Let's stop right here. Your model is assuming coordination beyond basic p2p relay. There must be someone who "groups" the transactions and someone who "sends" them to a miner, a miner who is the designated recipient, etc. In Bitcoin, all peers are symmetrical with respect to the mempool and the blockchain. The only variation from one peer to another is the peers they are connected to (and perhaps some local variation in the mempool as peers are not required to store transactions in the mempool in any particular order or even at all). So, you want to set up your network in such a way that you achieve this peer-symmetry if you intend to replace Bitcoin's PoW but not fundamentally alter Bitcoin's security/distributed model.

Quote
With a fixed difficulty, crunch time is based purely on that miner's hash rate, but is ideally less than a minute.
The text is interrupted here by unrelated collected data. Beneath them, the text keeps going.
/-! The Frame Receiver and an RX step write only `buf`, `cur`, `ready` and the trace (R74). -/

@[simp] theorem State.memWrite_cfg (s : State) (i : Nat) (v : Byte) : (s.memWrite i v).cfg = s.cfg := by
  unfold State.memWrite
  split <;> rfl
@[simp] theorem State.memWrite_pos (s : State) (i : Nat) (v : Byte) : (s.memWrite i v).pos = s.pos := by
  unfold State.memWrite
  split <;> rfl
@[simp] theorem State.memWrite_homed (s : State) (i : Nat) (v : Byte) : (s.memWrite i v).homed = s.homed := by
  unfold State.memWrite
  split <;> rfl
@[simp] theorem State.memWrite_stepOut (s : State) (i : Nat) (v : Byte) : (s.memWrite i v).stepOut = s.stepOut := by
  unfold State.memWrite
  split <;> rfl
@[simp] theorem State.memWrite_dirOut (s : State) (i : Nat) (v : Byte) : (s.memWrite i v).dirOut = s.dirOut := by
  unfold State.memWrite
  split <;> rfl
@[simp] theorem State.memWrite_mphase (s : State) (i : Nat) (v : Byte) : (s.memWrite i v).mphase = s.mphase := by
  unfold State.memWrite
  split <;> rfl
@[simp] theorem State.memWrite_hphase (s : State) (i : Nat) (v : Byte) : (s.memWrite i v).hphase = s.hphase := by
  unfold State.memWrite
  split <;> rfl
@[simp] theorem State.memWrite_loop (s : State) (i : Nat) (v : Byte) : (s.memWrite i v).loop = s.loop := by
  unfold State.memWrite
  split <;> rfl
@[simp] theorem State.memWrite_susp (s : State) (i : Nat) (v : Byte) : (s.memWrite i v).susp = s.susp := by
  unfold State.memWrite
  split <;> rfl
@[simp] theorem State.memWrite_env (s : State) (i : Nat) (v : Byte) : (s.memWrite i v).env = s.env := by
  unfold State.memWrite
  split <;> rfl
@[simp] theorem State.memWrite_cur (s : State) (i : Nat) (v : Byte) : (s.memWrite i v).cur = s.cur := by
  unfold State.memWrite
  split <;> rfl
@[simp] theorem State.memWrite_ready (s : State) (i : Nat) (v : Byte) : (s.memWrite i v).ready = s.ready := by
  unfold State.memWrite
  split <;> rfl
@[simp] theorem State.memWrite_trace (s : State) (i : Nat) (v : Byte) : (s.memWrite i v).trace = s.trace := by
  unfold State.memWrite
  split <;> rfl
@[simp] theorem State.frameReceiver_cfg (s : State) (b : Byte) : (s.frameReceiver b).cfg = s.cfg := by
  unfold State.frameReceiver
  split_ifs <;> simp
@[simp] theorem State.frameReceiver_pos (s : State) (b : Byte) : (s.frameReceiver b).pos = s.pos := by
  unfold State.frameReceiver
  split_ifs <;> simp
@[simp] theorem State.frameReceiver_homed (s : State) (b : Byte) : (s.frameReceiver b).homed = s.homed := by
  unfold State.frameReceiver
  split_ifs <;> simp
@[simp] theorem State.frameReceiver_stepOut (s : State) (b : Byte) : (s.frameReceiver b).stepOut = s.stepOut := by
  unfold State.frameReceiver
  split_ifs <;> simp
@[simp] theorem State.frameReceiver_dirOut (s : State) (b : Byte) : (s.frameReceiver b).dirOut = s.dirOut := by
  unfold State.frameReceiver
  split_ifs <;> simp
@[simp] theorem State.frameReceiver_mphase (s : State) (b : Byte) : (s.frameReceiver b).mphase = s.mphase := by
  unfold State.frameReceiver
  split_ifs <;> simp
@[simp] theorem State.frameReceiver_hphase (s : State) (b : Byte) : (s.frameReceiver b).hphase = s.hphase := by
  unfold State.frameReceiver
  split_ifs <;> simp
@[simp] theorem State.frameReceiver_loop (s : State) (b : Byte) : (s.frameReceiver b).loop = s.loop := by
  unfold State.frameReceiver
  split_ifs <;> simp
@[simp] theorem State.frameReceiver_susp (s : State) (b : Byte) : (s.frameReceiver b).susp = s.susp := by
  unfold State.frameReceiver
  split_ifs <;> simp
@[simp] theorem State.frameReceiver_env (s : State) (b : Byte) : (s.frameReceiver b).env = s.env := by
  unfold State.frameReceiver
  split_ifs <;> simp
@[simp] theorem State.frameReceiver_trace (s : State) (b : Byte) : (s.frameReceiver b).trace = s.trace := by
  unfold State.frameReceiver
  split_ifs <;> simp

theorem State.receive_eq (s : State) (b : Byte) : s.receive b = (s.emit (.rx b)).frameReceiver b := rfl

@[simp] theorem State.receive_trace (s : State) (b : Byte) : (s.receive b).trace = s.trace ++ [.rx b] := by
  simp [State.receive_eq]

@[simp] theorem State.receive_cfg (s : State) (b : Byte) : (s.receive b).cfg = s.cfg := by
  simp [State.receive_eq]
@[simp] theorem State.receive_pos (s : State) (b : Byte) : (s.receive b).pos = s.pos := by
  simp [State.receive_eq]
@[simp] theorem State.receive_homed (s : State) (b : Byte) : (s.receive b).homed = s.homed := by
  simp [State.receive_eq]
@[simp] theorem State.receive_stepOut (s : State) (b : Byte) : (s.receive b).stepOut = s.stepOut := by
  simp [State.receive_eq]
@[simp] theorem State.receive_dirOut (s : State) (b : Byte) : (s.receive b).dirOut = s.dirOut := by
  simp [State.receive_eq]
@[simp] theorem State.receive_mphase (s : State) (b : Byte) : (s.receive b).mphase = s.mphase := by
  simp [State.receive_eq]
@[simp] theorem State.receive_hphase (s : State) (b : Byte) : (s.receive b).hphase = s.hphase := by
  simp [State.receive_eq]
@[simp] theorem State.receive_loop (s : State) (b : Byte) : (s.receive b).loop = s.loop := by
  simp [State.receive_eq]
@[simp] theorem State.receive_susp (s : State) (b : Byte) : (s.receive b).susp = s.susp := by
  simp [State.receive_eq]
@[simp] theorem State.receive_env (s : State) (b : Byte) : (s.receive b).env = s.env := by
  simp [State.receive_eq]

/-- A byte received while a line is pending only leaves its event (R69). -/
theorem State.receive_of_ready {s : State} (b : Byte) (h : s.ready = true) : s.receive b = s.emit (.rx b) := by
  simp [State.receive_eq, State.frameReceiver, h]

theorem State.foldl_receive_of_ready (bs : List Byte) {s : State} (h : s.ready = true) :
    bs.foldl State.receive s = { s with trace := s.trace ++ bs.map Event.rx } := by
  induction bs generalizing s with
  | nil => simp
  | cons b bs ih =>
    rw [List.foldl_cons, State.receive_of_ready b h, ih (by simpa using h)]
    simp [State.emit]

/-- Delivering bytes is one RX step after another, whatever `ready` is. -/
theorem State.deliver_eq_foldl (s : State) (bs : List Byte) : s.deliver bs = bs.foldl State.receive s := by
  unfold State.deliver
  split
  · rw [State.foldl_receive_of_ready bs ‹_›]
  · rfl

/-- What every RX step keeps, a delivery keeps. -/
theorem State.deliver_induction (P : State → Prop) (bs : List Byte) {s : State} (h0 : P s)
    (hstep : ∀ (s : State) (b : Byte), P s → P (s.receive b)) : P (s.deliver bs) := by
  rw [State.deliver_eq_foldl]
  induction bs generalizing s with
  | nil => exact h0
  | cons b bs ih => exact ih (hstep s b h0)

@[simp] theorem State.deliver_cfg (s : State) (bs : List Byte) : (s.deliver bs).cfg = s.cfg :=
  State.deliver_induction (fun t => t.cfg = s.cfg) bs rfl fun t b ht => by simp [ht]
@[simp] theorem State.deliver_pos (s : State) (bs : List Byte) : (s.deliver bs).pos = s.pos :=
  State.deliver_induction (fun t => t.pos = s.pos) bs rfl fun t b ht => by simp [ht]
@[simp] theorem State.deliver_homed (s : State) (bs : List Byte) : (s.deliver bs).homed = s.homed :=
  State.deliver_induction (fun t => t.homed = s.homed) bs rfl fun t b ht => by simp [ht]
@[simp] theorem State.deliver_stepOut (s : State) (bs : List Byte) : (s.deliver bs).stepOut = s.stepOut :=
  State.deliver_induction (fun t => t.stepOut = s.stepOut) bs rfl fun t b ht => by simp [ht]
@[simp] theorem State.deliver_dirOut (s : State) (bs : List Byte) : (s.deliver bs).dirOut = s.dirOut :=
  State.deliver_induction (fun t => t.dirOut = s.dirOut) bs rfl fun t b ht => by simp [ht]
@[simp] theorem State.deliver_mphase (s : State) (bs : List Byte) : (s.deliver bs).mphase = s.mphase :=
  State.deliver_induction (fun t => t.mphase = s.mphase) bs rfl fun t b ht => by simp [ht]
@[simp] theorem State.deliver_hphase (s : State) (bs : List Byte) : (s.deliver bs).hphase = s.hphase :=
  State.deliver_induction (fun t => t.hphase = s.hphase) bs rfl fun t b ht => by simp [ht]
@[simp] theorem State.deliver_loop (s : State) (bs : List Byte) : (s.deliver bs).loop = s.loop :=
  State.deliver_induction (fun t => t.loop = s.loop) bs rfl fun t b ht => by simp [ht]
@[simp] theorem State.deliver_susp (s : State) (bs : List Byte) : (s.deliver bs).susp = s.susp :=
  State.deliver_induction (fun t => t.susp = s.susp) bs rfl fun t b ht => by simp [ht]
@[simp] theorem State.deliver_env (s : State) (bs : List Byte) : (s.deliver bs).env = s.env :=
  State.deliver_induction (fun t => t.env = s.env) bs rfl fun t b ht => by simp [ht]
theorem State.deliver_buf {s : State} (bs : List Byte) (h : s.ready = true) : (s.deliver bs).buf = s.buf := by
  simp [State.deliver, h]
theorem State.deliver_cur {s : State} (bs : List Byte) (h : s.ready = true) : (s.deliver bs).cur = s.cur := by
  simp [State.deliver, h]
theorem State.deliver_ready {s : State} (bs : List Byte) (h : s.ready = true) : (s.deliver bs).ready = s.ready := by
  simp [State.deliver, h]

theorem State.deliver_trace (s : State) (bs : List Byte) : (s.deliver bs).trace = s.trace ++ bs.map Event.rx := by
  rw [State.deliver_eq_foldl]
  induction bs generalizing s with
  | nil => simp
  | cons b bs ih => simp [List.foldl_cons, ih]

/-! MAIN's share of the trace. -/

theorem filter_rx_map (bs : List Byte) : (bs.map Event.rx).filter (fun e => !e.isRx) = [] := by
  induction bs with
  | nil => rfl
  | cons b bs ih => simp [Event.isRx]

@[simp] theorem State.mainTrace_emit (s : State) (e : Event) :
    (s.emit e).mainTrace = s.mainTrace ++ if e.isRx then [] else [e] := by
  cases h : e.isRx <;> simp [State.mainTrace, h]

@[simp] theorem State.mainTrace_deliver (s : State) (bs : List Byte) : (s.deliver bs).mainTrace = s.mainTrace := by
  simp only [State.mainTrace, State.deliver_trace, List.filter_append, filter_rx_map, List.append_nil]

@[simp] theorem State.mainTrace_setPos (s : State) (a : Axis) (v : Int) : (s.setPos a v).mainTrace = s.mainTrace := rfl
@[simp] theorem State.mainTrace_setHomed (s : State) (a : Axis) (v : Bit) : (s.setHomed a v).mainTrace = s.mainTrace := rfl
@[simp] theorem State.mainTrace_setBuf (s : State) (m : Memory) : (s.setBuf m).mainTrace = s.mainTrace := rfl
@[simp] theorem State.mainTrace_setCur (s : State) (n : Nat) : (s.setCur n).mainTrace = s.mainTrace := rfl
@[simp] theorem State.mainTrace_setReady (s : State) (v : Bit) : (s.setReady v).mainTrace = s.mainTrace := rfl
@[simp] theorem State.mainTrace_setMphase (s : State) (v : MPhase) : (s.setMphase v).mainTrace = s.mainTrace := rfl
@[simp] theorem State.mainTrace_setHphase (s : State) (a : Axis) (v : HPhase) : (s.setHphase a v).mainTrace = s.mainTrace := rfl
@[simp] theorem State.mainTrace_setLoop (s : State) (r : LoopRegs) : (s.setLoop r).mainTrace = s.mainTrace := rfl
@[simp] theorem State.mainTrace_setSusp (s : State) (p : Option Suspended) : (s.setSusp p).mainTrace = s.mainTrace := rfl
@[simp] theorem State.mainTrace_setEnv (s : State) (e : Env) : (s.setEnv e).mainTrace = s.mainTrace := rfl
@[simp] theorem State.mainTrace_setLatch (s : State) (p : OutPin) (v : Bit) :
    (s.setLatch p v).mainTrace = s.mainTrace := by
  cases p <;> rfl
@[simp] theorem State.mainTrace_drawPin (s : State) : s.drawPin.2.mainTrace = s.mainTrace := by
  simp [State.mainTrace]
@[simp] theorem State.mainTrace_drawI32 (s : State) : s.drawI32.2.mainTrace = s.mainTrace := by
  simp [State.mainTrace]
@[simp] theorem State.mainTrace_drawBound (s : State) : s.drawBound.2.mainTrace = s.mainTrace := by
  simp [State.mainTrace]
@[simp] theorem State.mainTrace_drawArrivals (s : State) : s.drawArrivals.2.mainTrace = s.mainTrace := by
  simp [State.mainTrace]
Once hashing is complete on that block/workunit, it is broadcast to the network and added to the chain. However, before being added to the chain, that block must be crunched and verified by 5 other, randomly selected miners. So, each time a work unit is created by the network, it is sent to at least 6 totally random miners (not based on hash rate, wallet balance, etc.), and the block must have 6 results that jive before being added to the blockchain. The miner selection is done by group consensus of all core nodes (each randomly votes 10 miners, top 6 are selected by popular vote). Additionally, the top 6 miners are prevented from working on the block following the one they worked on (same miner can't crunch two blocks in a row). This prevents an entity running several malicious nodes/miners from taking control of the blockchain.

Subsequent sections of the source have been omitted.